-- ==== Sys2Proof/Machine/ExecCommands.lean ====
section
/-! DEFINITION. The COMMAND frames of table 10-4 (R193), by the codes of 11.4: START_SERVICE 1, ENTER_MAINTENANCE 2,
LEAVE_MAINTENANCE 3, RESTART 4, RELEASE 5, CANCEL_RELEASE 6, CLEAR_FAULT 7, SET_DOCK_SERVICE 8, and UNKNOWN_COMMAND. -/

namespace Sys2Proof.Machine

open Sys2Proof

/-- COMMAND RESTART: every block takes its RESTART, then DONE is answered with mode INIT (R201). -/
def takeRestart (k : Kont) (s : State) : CommandResult × State := (.done, restart k s)

/-- Whether a code is a command of table 10-4 (11.4). -/
def knownCommand (code : Nat) : Bool := decide (1 ≤ code ∧ code ≤ 8)

/-- A COMMAND whose code is none of table 10-4 (R193). -/
def commandUnknown (tag code : Nat) (s : State) : State :=
  if knownCommand code then s
  else takeFrame (fun t => t.answer (.commandReply tag (.command code .unknownCommand t.trunk.mode))) s

/-- START_SERVICE (R190, R191). -/
def execStartService (f : Frame Unit) (s : State) : Host.Outcome State Fault Refusal :=
  .next (takeCommand 1 f (fun _ t => startService t) s)

/-- ENTER_MAINTENANCE (R190, R192). -/
def execEnterMaintenance (f : Frame Unit) (s : State) : Host.Outcome State Fault Refusal :=
  .next (takeCommand 2 f (fun _ t => enterMaintenance call t) s)

/-- LEAVE_MAINTENANCE (R190, R191). -/
def execLeaveMaintenance (f : Frame Unit) (s : State) : Host.Outcome State Fault Refusal :=
  .next (takeCommand 3 f (fun _ t => leaveMaintenance t) s)

/-- RESTART (R201). -/
def execRestart (f : Frame Unit) (s : State) : Host.Outcome State Fault Refusal :=
  .next (takeCommand 4 f (fun _ t => takeRestart call t) s)

/-- RELEASE (R91, R203). -/
def execRelease (f : Frame ReleaseOrder) (s : State) : Host.Outcome State Fault Refusal :=
  .next (takeCommand 5 (checked releaseEncoded f) (remoteRelease call) s)

/-- CANCEL_RELEASE (R90). -/
def execCancelRelease (f : Frame DockPos) (s : State) : Host.Outcome State Fault Refusal :=
  .next (takeCommand 6 f (remoteCancel call) s)

/-- CLEAR_FAULT (R168). -/
def execClearFault (f : Frame Nat) (s : State) : Host.Outcome State Fault Refusal :=
  .next (takeCommand 7 f (clearFault call) s)

/-- SET_DOCK_SERVICE (R37, R193, R203). -/
def execSetDockService (f : Frame ServiceOrder) (s : State) : Host.Outcome State Fault Refusal :=
  .next (takeCommand 8 (checked serviceEncoded f) (setDockService call) s)

/-- UNKNOWN_COMMAND (R193): a COMMAND frame always holds its tag and code, and no body of an unknown code is malformed. DESIGN
CHOICE, log 75. -/
def execUnknownCommand (tag code : Nat) (s : State) : Host.Outcome State Fault Refusal :=
  .next (commandUnknown tag code s)

end Sys2Proof.Machine
end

───

## Assignment
From the line that has "(remoteCancel call) s)" through the line that has "(setDockService call) s)", copy every line exactly as it appears above, and leave out all others.

## Written response
  .next (takeCommand 6 f (remoteCancel call) s)

/-- CLEAR_FAULT (R168). -/
def execClearFault (f : Frame Nat) (s : State) : Host.Outcome State Fault Refusal :=
  .next (takeCommand 7 f (clearFault call) s)

/-- SET_DOCK_SERVICE (R37, R193, R203). -/
def execSetDockService (f : Frame ServiceOrder) (s : State) : Host.Outcome State Fault Refusal :=
  .next (takeCommand 8 (checked serviceEncoded f) (setDockService call) s)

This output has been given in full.